• **Task prompt**: Search the records for the word "keeps" and copy every line in which it occurs.

+---+

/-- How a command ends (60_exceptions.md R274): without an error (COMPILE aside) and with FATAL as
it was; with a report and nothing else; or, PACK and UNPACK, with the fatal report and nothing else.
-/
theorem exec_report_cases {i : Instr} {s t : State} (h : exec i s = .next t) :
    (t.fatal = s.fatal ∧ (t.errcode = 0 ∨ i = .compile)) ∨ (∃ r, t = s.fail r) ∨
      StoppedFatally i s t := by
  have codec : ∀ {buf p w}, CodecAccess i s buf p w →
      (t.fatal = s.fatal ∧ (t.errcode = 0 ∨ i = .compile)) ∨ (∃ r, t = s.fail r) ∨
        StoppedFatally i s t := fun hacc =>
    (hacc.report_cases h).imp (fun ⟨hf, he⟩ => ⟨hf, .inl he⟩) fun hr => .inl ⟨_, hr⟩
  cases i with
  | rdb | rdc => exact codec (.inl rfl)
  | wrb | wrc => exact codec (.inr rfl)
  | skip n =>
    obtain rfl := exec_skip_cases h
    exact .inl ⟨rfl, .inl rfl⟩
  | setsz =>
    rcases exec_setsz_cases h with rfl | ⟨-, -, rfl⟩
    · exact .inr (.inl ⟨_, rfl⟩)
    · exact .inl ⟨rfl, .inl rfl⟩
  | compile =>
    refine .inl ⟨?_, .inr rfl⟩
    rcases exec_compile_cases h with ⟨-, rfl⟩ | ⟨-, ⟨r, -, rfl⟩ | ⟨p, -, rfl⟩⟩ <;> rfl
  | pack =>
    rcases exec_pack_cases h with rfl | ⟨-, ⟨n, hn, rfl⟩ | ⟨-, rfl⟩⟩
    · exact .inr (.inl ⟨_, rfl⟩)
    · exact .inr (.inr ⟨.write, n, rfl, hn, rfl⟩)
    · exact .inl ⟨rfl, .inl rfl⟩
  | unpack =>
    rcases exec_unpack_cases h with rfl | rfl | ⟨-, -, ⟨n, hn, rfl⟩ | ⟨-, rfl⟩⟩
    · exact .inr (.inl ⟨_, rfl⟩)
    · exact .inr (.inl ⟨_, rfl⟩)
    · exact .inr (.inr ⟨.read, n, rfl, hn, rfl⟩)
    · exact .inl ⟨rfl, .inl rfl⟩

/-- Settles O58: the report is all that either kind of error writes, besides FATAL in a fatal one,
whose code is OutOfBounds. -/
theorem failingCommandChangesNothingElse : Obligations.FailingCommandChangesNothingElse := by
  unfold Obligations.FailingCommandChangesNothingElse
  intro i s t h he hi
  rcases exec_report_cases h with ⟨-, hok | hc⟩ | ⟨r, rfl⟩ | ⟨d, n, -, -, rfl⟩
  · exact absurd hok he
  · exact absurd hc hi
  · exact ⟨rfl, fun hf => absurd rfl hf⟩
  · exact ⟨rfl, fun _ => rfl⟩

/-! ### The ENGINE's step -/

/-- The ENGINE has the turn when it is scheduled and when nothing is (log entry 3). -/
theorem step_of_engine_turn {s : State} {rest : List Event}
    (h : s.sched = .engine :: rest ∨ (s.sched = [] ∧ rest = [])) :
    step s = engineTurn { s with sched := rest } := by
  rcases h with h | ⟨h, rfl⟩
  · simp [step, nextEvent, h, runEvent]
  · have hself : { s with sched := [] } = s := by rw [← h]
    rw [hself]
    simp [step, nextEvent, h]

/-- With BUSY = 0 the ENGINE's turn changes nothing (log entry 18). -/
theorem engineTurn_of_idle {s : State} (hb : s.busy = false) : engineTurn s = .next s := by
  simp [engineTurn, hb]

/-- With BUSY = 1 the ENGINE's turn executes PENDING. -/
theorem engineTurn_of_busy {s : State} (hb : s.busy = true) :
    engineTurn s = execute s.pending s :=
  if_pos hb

+---+

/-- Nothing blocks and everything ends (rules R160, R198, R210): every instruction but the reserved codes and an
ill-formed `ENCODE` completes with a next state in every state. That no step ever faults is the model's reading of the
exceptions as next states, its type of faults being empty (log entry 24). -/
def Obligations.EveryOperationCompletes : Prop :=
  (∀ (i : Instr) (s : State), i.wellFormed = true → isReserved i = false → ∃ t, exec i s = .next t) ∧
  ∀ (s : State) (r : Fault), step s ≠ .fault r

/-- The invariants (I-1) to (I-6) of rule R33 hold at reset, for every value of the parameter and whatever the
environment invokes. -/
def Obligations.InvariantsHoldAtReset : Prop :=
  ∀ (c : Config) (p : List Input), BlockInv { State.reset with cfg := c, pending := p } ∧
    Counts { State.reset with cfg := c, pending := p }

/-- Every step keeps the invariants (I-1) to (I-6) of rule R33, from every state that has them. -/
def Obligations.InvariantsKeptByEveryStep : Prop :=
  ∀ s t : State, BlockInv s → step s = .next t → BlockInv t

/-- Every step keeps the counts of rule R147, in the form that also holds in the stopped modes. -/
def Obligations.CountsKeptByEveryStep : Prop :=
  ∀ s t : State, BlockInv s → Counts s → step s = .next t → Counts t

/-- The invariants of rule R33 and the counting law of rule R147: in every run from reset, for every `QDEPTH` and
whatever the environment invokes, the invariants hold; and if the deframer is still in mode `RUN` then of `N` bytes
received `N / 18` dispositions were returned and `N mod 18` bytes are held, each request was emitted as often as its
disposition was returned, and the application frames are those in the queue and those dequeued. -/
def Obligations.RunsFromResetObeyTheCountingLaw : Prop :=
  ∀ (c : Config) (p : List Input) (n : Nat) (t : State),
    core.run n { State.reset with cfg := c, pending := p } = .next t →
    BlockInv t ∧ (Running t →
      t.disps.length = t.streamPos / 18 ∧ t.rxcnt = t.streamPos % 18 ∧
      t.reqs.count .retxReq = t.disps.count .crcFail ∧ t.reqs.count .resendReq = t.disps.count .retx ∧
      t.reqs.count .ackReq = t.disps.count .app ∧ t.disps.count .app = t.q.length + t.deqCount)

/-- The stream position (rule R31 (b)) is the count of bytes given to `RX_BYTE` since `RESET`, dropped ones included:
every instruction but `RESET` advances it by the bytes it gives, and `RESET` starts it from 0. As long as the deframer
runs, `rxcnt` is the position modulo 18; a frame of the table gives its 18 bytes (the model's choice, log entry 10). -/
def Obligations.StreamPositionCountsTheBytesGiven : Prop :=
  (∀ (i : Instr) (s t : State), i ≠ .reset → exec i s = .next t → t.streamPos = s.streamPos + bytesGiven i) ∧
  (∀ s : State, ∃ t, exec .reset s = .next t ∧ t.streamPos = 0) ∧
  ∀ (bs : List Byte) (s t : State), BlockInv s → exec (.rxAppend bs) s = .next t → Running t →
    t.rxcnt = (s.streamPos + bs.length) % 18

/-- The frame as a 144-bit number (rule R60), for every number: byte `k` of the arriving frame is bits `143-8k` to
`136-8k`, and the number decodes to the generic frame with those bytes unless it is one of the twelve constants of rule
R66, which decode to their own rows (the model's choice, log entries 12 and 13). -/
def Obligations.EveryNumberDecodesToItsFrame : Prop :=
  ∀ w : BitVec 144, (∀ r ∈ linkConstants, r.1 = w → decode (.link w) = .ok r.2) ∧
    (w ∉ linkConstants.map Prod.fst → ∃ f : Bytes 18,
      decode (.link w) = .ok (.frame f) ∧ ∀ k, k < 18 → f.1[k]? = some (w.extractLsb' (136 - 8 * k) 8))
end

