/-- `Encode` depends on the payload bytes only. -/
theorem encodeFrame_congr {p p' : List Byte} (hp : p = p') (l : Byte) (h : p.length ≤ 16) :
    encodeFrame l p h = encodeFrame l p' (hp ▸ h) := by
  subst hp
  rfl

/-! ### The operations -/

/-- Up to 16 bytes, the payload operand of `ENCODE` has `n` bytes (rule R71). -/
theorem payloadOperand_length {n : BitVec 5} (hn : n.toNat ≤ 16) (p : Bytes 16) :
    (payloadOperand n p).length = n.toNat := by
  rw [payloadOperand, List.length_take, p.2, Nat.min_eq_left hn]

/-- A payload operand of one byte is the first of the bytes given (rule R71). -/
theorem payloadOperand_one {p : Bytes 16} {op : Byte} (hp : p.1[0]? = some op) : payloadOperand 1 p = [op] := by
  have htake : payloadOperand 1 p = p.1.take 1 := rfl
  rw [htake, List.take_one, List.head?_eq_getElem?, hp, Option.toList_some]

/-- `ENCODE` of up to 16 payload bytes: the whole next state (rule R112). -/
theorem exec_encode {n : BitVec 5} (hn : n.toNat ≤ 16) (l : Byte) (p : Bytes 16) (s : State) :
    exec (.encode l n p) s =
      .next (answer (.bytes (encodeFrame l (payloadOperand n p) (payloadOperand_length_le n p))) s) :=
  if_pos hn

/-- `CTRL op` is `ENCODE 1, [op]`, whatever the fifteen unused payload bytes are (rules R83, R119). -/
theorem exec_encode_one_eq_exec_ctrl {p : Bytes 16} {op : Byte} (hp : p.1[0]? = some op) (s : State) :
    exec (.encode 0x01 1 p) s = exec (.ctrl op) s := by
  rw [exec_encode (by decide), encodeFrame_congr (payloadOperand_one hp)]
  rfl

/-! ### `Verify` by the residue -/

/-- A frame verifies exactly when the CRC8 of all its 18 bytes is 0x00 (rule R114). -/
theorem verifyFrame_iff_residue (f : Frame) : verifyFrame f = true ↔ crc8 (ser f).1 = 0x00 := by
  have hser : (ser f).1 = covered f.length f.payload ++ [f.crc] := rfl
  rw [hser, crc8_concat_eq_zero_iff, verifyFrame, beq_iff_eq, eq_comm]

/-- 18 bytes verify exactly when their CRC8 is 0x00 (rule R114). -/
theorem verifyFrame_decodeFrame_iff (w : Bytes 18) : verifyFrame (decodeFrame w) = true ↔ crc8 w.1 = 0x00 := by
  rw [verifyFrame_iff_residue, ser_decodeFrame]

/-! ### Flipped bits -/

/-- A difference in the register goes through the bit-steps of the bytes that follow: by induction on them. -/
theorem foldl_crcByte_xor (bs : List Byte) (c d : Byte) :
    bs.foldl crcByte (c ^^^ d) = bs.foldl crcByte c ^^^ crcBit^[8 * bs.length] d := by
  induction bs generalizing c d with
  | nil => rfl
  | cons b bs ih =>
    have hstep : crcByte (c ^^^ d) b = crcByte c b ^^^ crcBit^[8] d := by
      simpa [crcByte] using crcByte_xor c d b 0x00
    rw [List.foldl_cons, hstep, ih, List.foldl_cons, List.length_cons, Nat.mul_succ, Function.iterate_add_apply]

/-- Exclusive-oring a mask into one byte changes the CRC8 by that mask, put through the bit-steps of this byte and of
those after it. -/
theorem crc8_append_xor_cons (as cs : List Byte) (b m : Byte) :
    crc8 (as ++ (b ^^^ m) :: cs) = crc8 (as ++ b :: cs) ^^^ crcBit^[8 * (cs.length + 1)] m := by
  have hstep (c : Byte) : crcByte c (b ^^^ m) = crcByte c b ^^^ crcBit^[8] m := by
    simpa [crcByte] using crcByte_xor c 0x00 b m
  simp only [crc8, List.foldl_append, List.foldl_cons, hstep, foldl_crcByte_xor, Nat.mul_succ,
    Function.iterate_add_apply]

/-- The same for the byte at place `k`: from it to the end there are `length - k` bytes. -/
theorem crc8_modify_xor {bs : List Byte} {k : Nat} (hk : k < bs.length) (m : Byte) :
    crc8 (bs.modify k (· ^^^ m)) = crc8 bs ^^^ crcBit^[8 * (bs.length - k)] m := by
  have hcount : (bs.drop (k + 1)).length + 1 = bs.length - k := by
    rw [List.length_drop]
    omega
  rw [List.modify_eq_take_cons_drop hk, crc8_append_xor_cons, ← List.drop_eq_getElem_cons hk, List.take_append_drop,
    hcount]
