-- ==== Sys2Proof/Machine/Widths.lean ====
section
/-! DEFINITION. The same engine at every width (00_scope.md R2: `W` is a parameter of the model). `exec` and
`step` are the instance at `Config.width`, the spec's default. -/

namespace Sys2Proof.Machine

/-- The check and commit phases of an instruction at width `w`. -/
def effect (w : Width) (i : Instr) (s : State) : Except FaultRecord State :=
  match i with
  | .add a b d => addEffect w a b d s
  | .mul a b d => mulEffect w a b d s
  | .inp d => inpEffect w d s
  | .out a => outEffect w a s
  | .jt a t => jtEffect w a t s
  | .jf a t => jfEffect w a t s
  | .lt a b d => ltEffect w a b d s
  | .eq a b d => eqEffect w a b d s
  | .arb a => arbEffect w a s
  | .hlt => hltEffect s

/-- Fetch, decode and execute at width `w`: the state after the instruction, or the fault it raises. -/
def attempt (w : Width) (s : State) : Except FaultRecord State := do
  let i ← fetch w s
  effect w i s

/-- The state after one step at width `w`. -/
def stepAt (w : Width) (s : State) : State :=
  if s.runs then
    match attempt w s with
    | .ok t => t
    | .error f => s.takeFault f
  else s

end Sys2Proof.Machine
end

+---+

• **Expected answer**:
/-- Every step keeps the invariants (I-1) to (I-6) of rule R33, from every state that has them. -/
/-- Every step keeps the counts of rule R147, in the form that also holds in the stopped modes. -/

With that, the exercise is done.